他看上的可不是神女,而是性子骄矜的小郎君。
不过沈辞的事他暂时没打算说出来,现在说出来也就是博人一乐,裴迎雪深知好东西要好好藏着的道理。
任庆阳见他转身真走,当下哭笑不得,“好好好,我不提就是,你别走,我还没说完呢!”
裴迎雪适时停下脚步,回身冷眼瞥了他一眼,“再没正事,我可真赶人了。”
裴迎雪记挂着沈辞,想要去看看他醒了没,结果任庆阳这人看上去正气凛然,话一开口正事立刻跑没影儿,就跟嘴上没个把门的一样,如妇孺一般叽叽歪歪半天,没说个正事儿又浪费了他的时间。
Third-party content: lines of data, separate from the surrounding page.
-- ==== Sys2Proof/Machine/Step.lean ====
section
/-! DEFINITION. One step: the command at the front of the queue, or one period of the reference clock
when none waits (log 1). -/

namespace Sys2Proof.Machine

/-- One step. -/
def step (s : State) : StepOutcome :=
  match s.pending with
  | [] => .next (refClock s)
  | c :: rest => exec c { s with pending := rest }

/-- The state with the command that a word spells put at the front of its queue; unchanged where the
word spells none. No row of the table has bits, so no word spells a command. -/
def State.withFetchWord (s : State) (nbits w : Nat) : State :=
  match decodeTableWord nbits w with
  | some c => { s with pending := c :: s.pending }
  | none => s

end Sys2Proof.Machine
end

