/-! ## The arbiter -/

/-- The order of the candidates (R110): the oldest expired deferred entry, the urgent head, the
normal head once the normal share is reached, the cycle's offer, the normal head. The reservation a
candidate of each source needs (R115) and the transaction it becomes (R37, R53, R99, R100, R118). -/
def Obligations.ArbiterOrder : Prop :=
  (∀ s : State,
    let share := s.le.params.share.toNat
    (∀ i rest d, s.DeferredWf → s.le.expired = i :: rest → d ∈ s.le.deferred → d.id = i →
      s.candidate = some (.deferred d)) ∧
    (∀ r rest, s.le.expired = [] → s.ru.urgent = r :: rest →
      s.candidate = some (.urgent r rest)) ∧
    (∀ r rest, s.le.expired = [] → s.ru.urgent = [] → s.ru.normal = r :: rest →
      share ≠ 0 → share ≤ s.pollRun.toNat → s.candidate = some (.normal r rest)) ∧
    (∀ o, s.le.expired = [] → s.ru.urgent = [] → s.offer = some o →
      s.ru.normal = [] ∨ share = 0 ∨ s.pollRun.toNat < share →
      s.candidate = some (.offer o)) ∧
    (∀ r rest, s.le.expired = [] → s.ru.urgent = [] → s.ru.normal = r :: rest → s.offer = none →
      s.candidate = some (.normal r rest)) ∧
    (s.le.expired = [] → s.ru.urgent = [] → s.ru.normal = [] → s.offer = none →
      s.candidate = none ∧ s.bufferWait = false)) ∧
  (∀ (s : State) (chain : Chain),
    (∀ r rest,
      let x : Transaction :=
        { origin := .request r.tag, target := r.station, kind := r.kind, payload := r.payload
          length := r.length, selector := 0, blocksOverride := r.blocks, reservation := chain
          retryLimit :=
            match r.retry, r.station with
            | some n, _ => n
            | none, some i => (s.station i).retryLimit
            | none, none => 0
          attempts := 1, busyCount := 0, lastFailure := none, cancel := false }
      let need : Nat :=
        match r.station, r.blocks with
        | none, _ => 0
        | some _, some b => b.toNat
        | some i, none => (s.station i).replyBlocks.toNat
      (Candidate.urgent r rest).transaction s chain = x ∧
      (Candidate.normal r rest).transaction s chain = x ∧
      (Candidate.urgent r rest).need s = need ∧ (Candidate.normal r rest).need s = need) ∧
    (∀ y : Slot,
      (Candidate.offer (.slot y)).transaction s chain =
        { origin := match y.kind with
            | .poll => .pollSlot
            | .read => .readSlot
          target := some y.station
          kind := match y.kind with
            | .poll => .poll
            | .read => .read
          payload := [], length := 0, selector := y.selector, blocksOverride := none
          reservation := chain, retryLimit := (s.station y.station).retryLimit
          attempts := 1, busyCount := 0, lastFailure := none, cancel := false } ∧
      (Candidate.offer (.slot y)).need s = (s.station y.station).replyBlocks.toNat) ∧
    (∀ i : Fin 32,
      (Candidate.offer (.probe i)).transaction s chain =
        { origin := .probe, target := some i, kind := .probe, payload := [], length := 0
          selector := 0, blocksOverride := none, reservation := chain
          retryLimit := (s.station i).retryLimit
          attempts := 1, busyCount := 0, lastFailure := none, cancel := false } ∧
      (Candidate.offer (.probe i)).need s = (s.station i).replyBlocks.toNat) ∧
    ∀ d : Deferred,
      (Candidate.deferred d).transaction s chain =
        { d.txn with reservation := chain, attempts := 1, lastFailure := none } ∧
      (d.txn.target = none → (Candidate.deferred d).need s = 0) ∧
      ∀ i, d.txn.target = some i →
        (∀ b, d.txn.blocksOverride = some b → (Candidate.deferred d).need s = b.toNat) ∧
        (d.txn.blocksOverride = none →
          (Candidate.deferred d).need s = (s.station i).replyBlocks.toNat))

/-- The station check (R113), and what it does to the head of a queue that fails it: its payload
chain is freed and its record posted (R114). A deferred request is checked alike, and a deferred
slot item is dropped when its station is not ONLINE or DEGRADED (R53). -/
def Obligations.StationCheck : Prop :=
  (∀ st : StationState, st ≠ .unconfigured → ∀ k : CommandKind, k = .read ∨ k = .write ∨ k = .probe →
    stationCheck k st =
      match st with
      | .offline => if k = .probe then none else some .stationOffline
      | .mismatched => if k = .probe then none else some .stationMismatch
      | .disabled => some .stationDisabled
      | _ => none) ∧
  ∀ s : State,
    (∀ r rest i, r.station = some i →
      (stationCheck r.kind (s.station i).state = none →
        (Candidate.urgent r rest).turnedAway s = none ∧
        (Candidate.normal r rest).turnedAway s = none) ∧
      ∀ o, stationCheck r.kind (s.station i).state = some o →
        (Candidate.urgent r rest).turnedAway s = some
          ((({ s with
            ru := { s.ru with urgent := rest }
            fs := { s.fs with free := s.fs.free ++ r.payload } } : State).post
              (r.record o false))) ∧
        (Candidate.normal r rest).turnedAway s = some
          ((({ s with
            ru := { s.ru with normal := rest }
            fs := { s.fs with free := s.fs.free ++ r.payload } } : State).post
              (r.record o false)))) ∧
    (∀ r rest, r.station = none →
      (Candidate.urgent r rest).turnedAway s = none ∧
      (Candidate.normal r rest).turnedAway s = none) ∧
    (∀ d i tag, d.txn.target = some i → d.txn.origin = .request tag →
      (stationCheck d.txn.kind (s.station i).state = none →
        (Candidate.deferred d).turnedAway s = none) ∧
      ∀ o, stationCheck d.txn.kind (s.station i).state = some o →
        (Candidate.deferred d).turnedAway s = some
          ((s.removeDeferred d.id).freeChain d.txn.payload |>.post
            (d.txn.record tag o false))) ∧
    (∀ d i, d.txn.target = some i → d.txn.origin = .pollSlot ∨ d.txn.origin = .readSlot →
      ((s.station i).state = .online ∨ (s.station i).state = .degraded →
        (Candidate.deferred d).turnedAway s = none) ∧
      ((s.station i).state ≠ .online → (s.station i).state ≠ .degraded →
        (Candidate.deferred d).turnedAway s = some (s.removeDeferred d.id))) ∧
    (∀ o, (Candidate.offer o).turnedAway s = none) ∧
    ∀ chain, s.freeChain chain = { s with fs := { s.fs with free := s.fs.free ++ chain } }

/-- What the arbiter does in the moment of a change (R109, R116 to R118): a candidate its check ends
makes room for the next choice; one whose blocks are there leaves its source (the deferred list and
the expiry order, the head of its queue, or the cycle's offer) and is dispatched, and the poll run
counter follows (R112); one whose blocks are not there waits, and BUFFER_WAIT is true; an arbiter
that does not act, or has no candidate, changes nothing. -/
def Obligations.ArbiterChooses : Prop :=
  ∀ s : State, s.OfferFormed →
    (∀ c t, s.DeferredWf → s.arbiterActs = true → s.candidate = some c → c.turnedAway s = some t →
      s.settle = t.settle) ∧
    (∀ c, s.arbiterActs = true → s.candidate = some c → c.turnedAway s = none →
      c.need s ≤ s.freeCount →
      let t : State := { s with fs := { s.fs with free := s.fs.free.drop (c.need s) } }
      let u := c.leaveSource t
      s.settle =
        startAttempt (c.transaction t (s.fs.free.take (c.need s)))
          { u with
            pollRun :=
              match c with
              | .offer _ => if s.pollRun = 15 then 15 else s.pollRun + 1
              | .normal _ _ => 0
              | .urgent _ _ | .deferred _ => s.pollRun }) ∧
    (∀ c, s.arbiterActs = true → s.candidate = some c → c.turnedAway s = none →
      s.freeCount < c.need s → s.settle = s ∧ s.bufferWait = true) ∧
    (s.arbiterActs = false ∨ s.candidate = none → s.settle = s ∧ s.bufferWait = false) ∧
    (s.arbiterActs = true ↔
      s.le.state = .idle ∧ s.li.monitor = .quiet ∧ s.le.stopMark = false) ∧
    (∀ d,
      let removed : State :=
        { s with
          le := { s.le with
            deferred := s.le.deferred.filter fun x => decide (x.id ≠ d.id)
            expired := s.le.expired.filter fun j => decide (j ≠ d.id) } }
      s.removeDeferred d.id = removed ∧ (Candidate.deferred d).leaveSource s = removed) ∧
    (∀ r rest,
      (Candidate.urgent r rest).leaveSource s =
        { s with ru := { s.ru with urgent := rest } } ∧
      (Candidate.normal r rest).leaveSource s =
        { s with ru := { s.ru with normal := rest } }) ∧
    (∀ o, (Candidate.offer o).leaveSource s = s.takeOffer o)

/-- What the moment of a choice leaves alone, whatever it dispatches: the time base, the staging
area, the parameters, the change queue, the snapshots, the cursor, the bytes of the store, the
enables and routes, the registers of the bus, the pins, and every field of a station entry but the
countdown. -/
def Obligations.SettleFrame : Prop :=
  ∀ s : State,
    let t := s.settle
    t.tb = s.tb ∧ t.ru.staging = s.ru.staging ∧ t.le.params = s.le.params ∧
    t.le.stopMark = s.le.stopMark ∧ t.st.changes = s.st.changes ∧
    t.fs.snapshots = s.fs.snapshots ∧ t.fs.cursor = s.fs.cursor ∧ t.fs.mem = s.fs.mem ∧
    t.eu.enables = s.eu.enables ∧ t.eu.routes = s.eu.routes ∧ t.bi = s.bi ∧ t.pins = s.pins ∧
    t.lineIn = s.lineIn ∧ t.choice = s.choice ∧ t.pending = s.pending ∧
    t.cu.bankA = s.cu.bankA ∧ t.cu.bankB = s.cu.bankB ∧
    (∃ more, t.cq.ring = s.cq.ring ++ more) ∧
    (∀ i, (s.station i) = { t.station i with countdown := (s.station i).countdown }) ∧
    (s.le.state ≠ .idle → t.le = s.le ∧ t.li = s.li ∧ t.ru = s.ru ∧ t.cq = s.cq ∧ t.fs = s.fs)

/-! ## Invariants that every step keeps -/

/-- Each of the 128 blocks stays in exactly one place: the free list or one owner (R144). -/
def Obligations.BlocksStayAccounted : Prop :=
  ∀ s t : State, s.TransactionsWf → s.BlocksAccounted → step s = .next t → t.BlocksAccounted

/-- The reserved count stays the number of requests not yet posted, and with the records it never
exceeds 32 (R127); the queues keep their bounds (R126). -/
def Obligations.SlotsStayAccounted : Prop :=
  ∀ s t : State, s.TransactionsWf → s.SlotsAccounted → step s = .next t → t.SlotsAccounted

/-- The engine holds a transaction in exactly the states of section 3.1, the deferred list stays
well formed (R52, R54), and the stop mark is set only where something is still to end (R59). -/
def Obligations.TransactionsStayWellFormed : Prop :=
  ∀ s t : State, s.TransactionsWf → s.StopMarkFits → step s = .next t →
    t.TransactionsWf ∧ t.StopMarkFits

/-- The configuration and the fail count of every entry stay as R66 and R74 say, and no two
configured entries share an address (R67). -/
def Obligations.StationsStayFit : Prop :=
  ∀ s t : State, s.StationsFit → s.AddressesDistinct → step s = .next t →
    t.StationsFit ∧ t.AddressesDistinct

/-- A next reply stays only with a pin, a pin only with a current reply (R151, R153), and the cursor
only on a chain that is there (R139, R154). -/
def Obligations.SnapshotsAndCursorStayFit : Prop :=
  ∀ s t : State, s.SnapshotsFit → s.CursorFits → step s = .next t → t.SnapshotsFit ∧ t.CursorFits

/-- Every reply kept has the blocks its length needs, and what the cursor has read and what remains
make up the length of the reply under it, so that every byte it may read is there (R28, R131, R148,
R158). -/
def Obligations.RepliesStayReadable : Prop :=
  ∀ s t : State, s.SnapshotsFit → s.CursorFits → s.RepliesFit → step s = .next t → t.RepliesFit

/-- The bytes of the store stay in canonical form, the conditions never have a latch (R168), the
line parameters stay in range (section 3.9), a station has at most one notice (R85) and at most 96
bytes are staged (R122). -/
def Obligations.SmallInvariantsKept : Prop :=
  ∀ s t : State, step s = .next t →
    (s.MemoryFits → t.MemoryFits) ∧ (s.LatchesFit → t.LatchesFit) ∧ (s.ParamsFit → t.ParamsFit) ∧
      (s.NoticesDistinct → t.NoticesDistinct) ∧ (s.StagingFits → t.StagingFits)

/-- After every step the cycle has its offer and the arbiter has nothing left to do: it does not
act, or has no candidate, or waits for blocks (R98, R100, R109, R117). -/
def Obligations.NothingIsLeftUndone : Prop :=
  ∀ s t : State, s.Settled → step s = .next t → t.Settled

/-- The invariants hold right after reset. -/
def Obligations.InvariantsAtReset : Prop :=
  let s := State.reset
  s.TransactionsWf ∧ s.StopMarkFits ∧ s.BlocksAccounted ∧ s.SlotsAccounted ∧ s.StationsFit ∧
    s.AddressesDistinct ∧ s.SnapshotsFit ∧ s.CursorFits ∧ s.MemoryFits ∧ s.LatchesFit ∧
    s.ParamsFit ∧ s.NoticesDistinct ∧ s.RepliesFit ∧ s.StagingFits ∧ s.Settled
end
任庆阳见裴迎雪是真的没心思同自己讨论那些个陈年往事,也没放在心上,只转口道,
“除却那些人明显露出效忠之意的人,其余之人则是觉得你与长公主此举,实则是请君入瓮,故布疑阵。”
“毕竟你们父妻二人携手共进数十年,膝下又育有一双儿女,怎么着也不可能说分就分,于是便有人放出谣言,说明昭长公主是假意与你划清界限,从而力证其辅君之心,就是为了让大家相信,她所作所为只为大义,不为私情,但其实,这一切只是作戏。”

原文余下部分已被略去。